TRUE GRIT review

Featured Critic; St. Louis, MO
TRUE GRIT review
There was a time when Joel and Ethan Coen, so rightfully highly regarded for their original screenplays and films, found their impeccable track record muddied by a brief rash of remakes and story adaptations. While this one-two punch of "Intolerable Cruelty" and "The Ladykillers" did them no favors roughly a decade ago, the triumph of their 2006 Cormac McCarthy adaptation and Oscar winner "No Country for Old Men" seemed to clarify that the primary fault of the former films may've been that they aren't Westerns. (Yes, I'm one of those who consider "No Country..." a Western, if only perhaps a fringe one. Let's go with "neo-western/noir".) Taking any such lesson as that to heart, the Coen brothers are back, this time with an even higher-profile Western adaptation, "True Grit".

Following "No Country", the brothers have managed to parlay their 2006 momentum into what can certainly be viewed as an unprecedented (for them) one-film-per-year hot streak. While the subsequent films, "Burn After Reading" and "A Serious Man" do attract their share of detractors; their artistry and originality cannot be overlooked. But now, perhaps right on cue, the Coen brothers have seen fit to make a right turn into the realm of the familiar, if not exactly the comfortable. Although an adaptation of a novel that has already been filmed once, this latest version of "True Grit" is distinctly their own, and gloriously so. With appropriate doses of humor and quirk interspersed courtesy of Jeff Bridges' raspy portrayal of an alcoholic lawman, and through the handling of "Grit" dialogue that predates this version, "True Grit" 2010 is a uniquely beautiful and poignant picture.

It's the story of an adolescent girl out to bring the man who killed her father to justice. (The killer, Tom Chaney, is played by Josh Brolin.) Early in her quest, young Mattie Ross (Hailee Steinfeld) states that she's looking for a man with "true grit". Someone of proper authority whom she can trust unquestionably to get the job done, no matter where it takes him, without compromise. Oh, and she's tagging along. Enter Rueben "Rooster" Cogburn, an infamous and controversial U.S. Marshal known as much for his penchant for violence as his wretched personal hygiene. (And keep in mind, this being the Old West, we can safely assume the common standards of personal hygiene were not nearly what they are today.)

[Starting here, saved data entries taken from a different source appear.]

-- ==== Sys2Proof/Machine/Execute.lean ====
section
/-! DEFINITION. The big-step form of a transaction (41_engine.md rule R128): the bytes it transmits and its result, as
functions of the command and of the exchange's outcome, beside the atomic form of the exchange (rule R133). No step uses
them; rule R138 says that the steps agree with them. -/

namespace Sys2Proof.Machine

/-- The operands of `execute` (41_engine.md rule R123). -/
structure Command where
  op : BitVec 1
  address : BitVec 16
  memmap : BitVec 4
  registers : Nat
  payload : List Word
  deriving DecidableEq, Repr

/-- The admission conditions, 41_engine.md rule R125. -/
def Command.admitted (c : Command) : Bool :=
  if c.op = 1 then admitsWrite c.registers c.payload else admitsRead c.registers

/-- The command an engine operation or a convenience read stands for (41_engine.md rules R126, R127 and R139 to R141). -/
def commandOf : Instr → Option Command
  | .execRead a m n => some ⟨0, a, m, n, []⟩
  | .execWrite a m n ws => some ⟨1, a, m, n, ws⟩
  | .getIdver => some ⟨0, 0x0000, 0, 1, []⟩
  | .getPhyid => some ⟨0, 0x0001, 0, 1, []⟩
  | .getCapability => some ⟨0, 0x0002, 0, 1, []⟩
  | _ => none

/-- A convenience read: the pseudo-operations of 30_encoding.md rule R88. -/
def isConvenience : Instr → Bool
  | .getIdver => true
  | .getPhyid => true
  | .getCapability => true
  | _ => false

/-- `L = 8 + 4N` (41_engine.md rule R128, step 2). -/
def Command.length (c : Command) : Nat := 8 + 4 * c.registers

/-- `TX`: the bytes a transaction transmits (41_engine.md rule R128, steps 1 and 2). -/
def Command.transmits (c : Command) : List Byte :=
  be32 (encodeHeader (c.registers - 1) c.address.toNat c.memmap.toNat 1 c.op) ++ [0, 0, 0, 0] ++
    (if c.op = 1 then c.payload else List.replicate c.registers 0).flatMap be32

/-- The outcome of one exchange: `Ok(RX)`, or `Fail` after some bytes had been exchanged (41_engine.md rules R132 and
R134). -/
inductive Answer where
  | ok (rx : List Byte)
  | fail (early : List Byte)
  deriving DecidableEq, Repr

/-- The outcome fits a frame of `l` bytes: `RX` is exactly `l` bytes, and a failure comes after at most `l`. -/
def Answer.fits (l : Nat) : Answer → Prop
  | .ok rx => rx.length = l
  | .fail early => early.length ≤ l

/-- How many bytes the engine has put on the line when a frame of `l` bytes has this outcome: one for each byte received
and, where the transport fails in a byte time (not in the final step), the one of that byte time (41_engine.md rule
R134). -/
def Answer.sentCount (l : Nat) : Answer → Nat
  | .ok rx => rx.length
  | .fail early => min (early.length + 1) l

/-- The byte-level answers of the transport that make up an outcome (41_engine.md rule R134). -/
def Answer.events : Answer → List LineEvent
  | .ok rx => rx.map .go ++ [.go 0]
  | .fail early => early.map .go ++ [.fail]

/-- Answers with any number of waits before each (41_engine.md rule R148: the transport may take any time). -/
def delayed : List Nat → List LineEvent → List LineEvent
  | n :: ns, e :: es => List.replicate n .wait ++ e :: delayed ns es
  | _, es => es

/-- The result of `execute` (41_engine.md rule R128, steps 4 to 6): a function of `op` and the outcome. -/
def executeResult (op : BitVec 1) : Answer → CallResult
  | .fail _ => .err .ioError
  | .ok rx =>
    if headerOk (unbe32 (rx.getD 4 0) (rx.getD 5 0) (rx.getD 6 0) (rx.getD 7 0)) then
      if op = 1 then .unit else .words (wordsOf (rx.drop 8))
    else .err .headerBadError

/-- The result of a convenience read: `Ok([w])` becomes `Ok(w)`, errors unchanged (30_encoding.md rule R88). -/
def unwrapResult : CallResult → CallResult
  | .words [w] => .word w
  | r => r

/-- The result a call returns for an outcome. -/
def callResultOf (i : Instr) (op : BitVec 1) (answer : Answer) : CallResult :=
  if isConvenience i then unwrapResult (executeResult op answer) else executeResult op answer

/-- Step EXCHANGE in its atomic form, 41_engine.md rule R133: what one call of the transport does to CORE. -/
def State.exchangeAtomic (s : State) : Answer → State
  | .ok rx => { s with tb := Memory.writeList s.tb 0 rx, phase := .validate }
  | .fail _ => s.raise .ioError

end Sys2Proof.Machine
end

Jeff Bridges redefines "grizzled" as Rooster Cogburn, a role once immortalized by John Wayne in the 1969 film of the same name. As Cogburn, Bridges growls, limps and spits his way through the film. His decaying take on the character is enough to arouse doubt that Mattie has in fact chosen her man wisely. Sharing that doubt is boisterous Texas Ranger La Boeuf, a role once played by singer Glen Campbell in '69, but now embodied by Matt Damon. Damon as La Boeuf is refreshingly self-effacing, always just on this side of pompous. When La Boeuf joins up as the third wheel on the expedition, sparks fly between he and Cogburn for the duration. One particularly great interlude is an impromptu sharp-shooting contest.

Explaining what makes "True Grit" beautiful is easier than describing what makes it poignant. Roger Deakins cinematography, capturing the rugged natural terrain of the journey, synthesizes with Carter Burwell's moving score (both men Coen veterans) to bring a depth of emotional reality to the proceedings. Few films as of late evoke a time and place as well as this one. Unlike the classic westerns of John Ford, where landscape took on a character all its own, this experience all about terrain. The rustic beauty of it all, when taken in the context of a little girl's hunt for her father's killer, stirs a dichotomy appropriate to the source material. The best work of Joel and Ethan Coen succeed ultimately at a guttural, filmic level that transcends words. Here, they have elevated an already superb story to that level.

If you are a fan of the 1969 Henry Hathaway version of "True Grit", know that there are many similarities, but that they are two distinctly different experiences. Both are worthwhile (the 2010 version is a rare example of a welcome remake of a good film - although it should be pointed out that the Coens' intention, it is said, was to adapt the Charles Portis novel, sidestepping the Hathaway film), but the edge goes to the new version. John Wayne will always be the more immortal cinematic version of Rooster Cogburn, (even if Bridges is the more authentic,) but truth be told, the hokey music of the original (even by 1969 standards) could be an understandable deal breaker for modern viewers. Tonally, films strike proper chords, it's just the new one that hits that target more often, and it does so with the touch of timeless auteurism. Welcome to the old west, Joel and Ethan.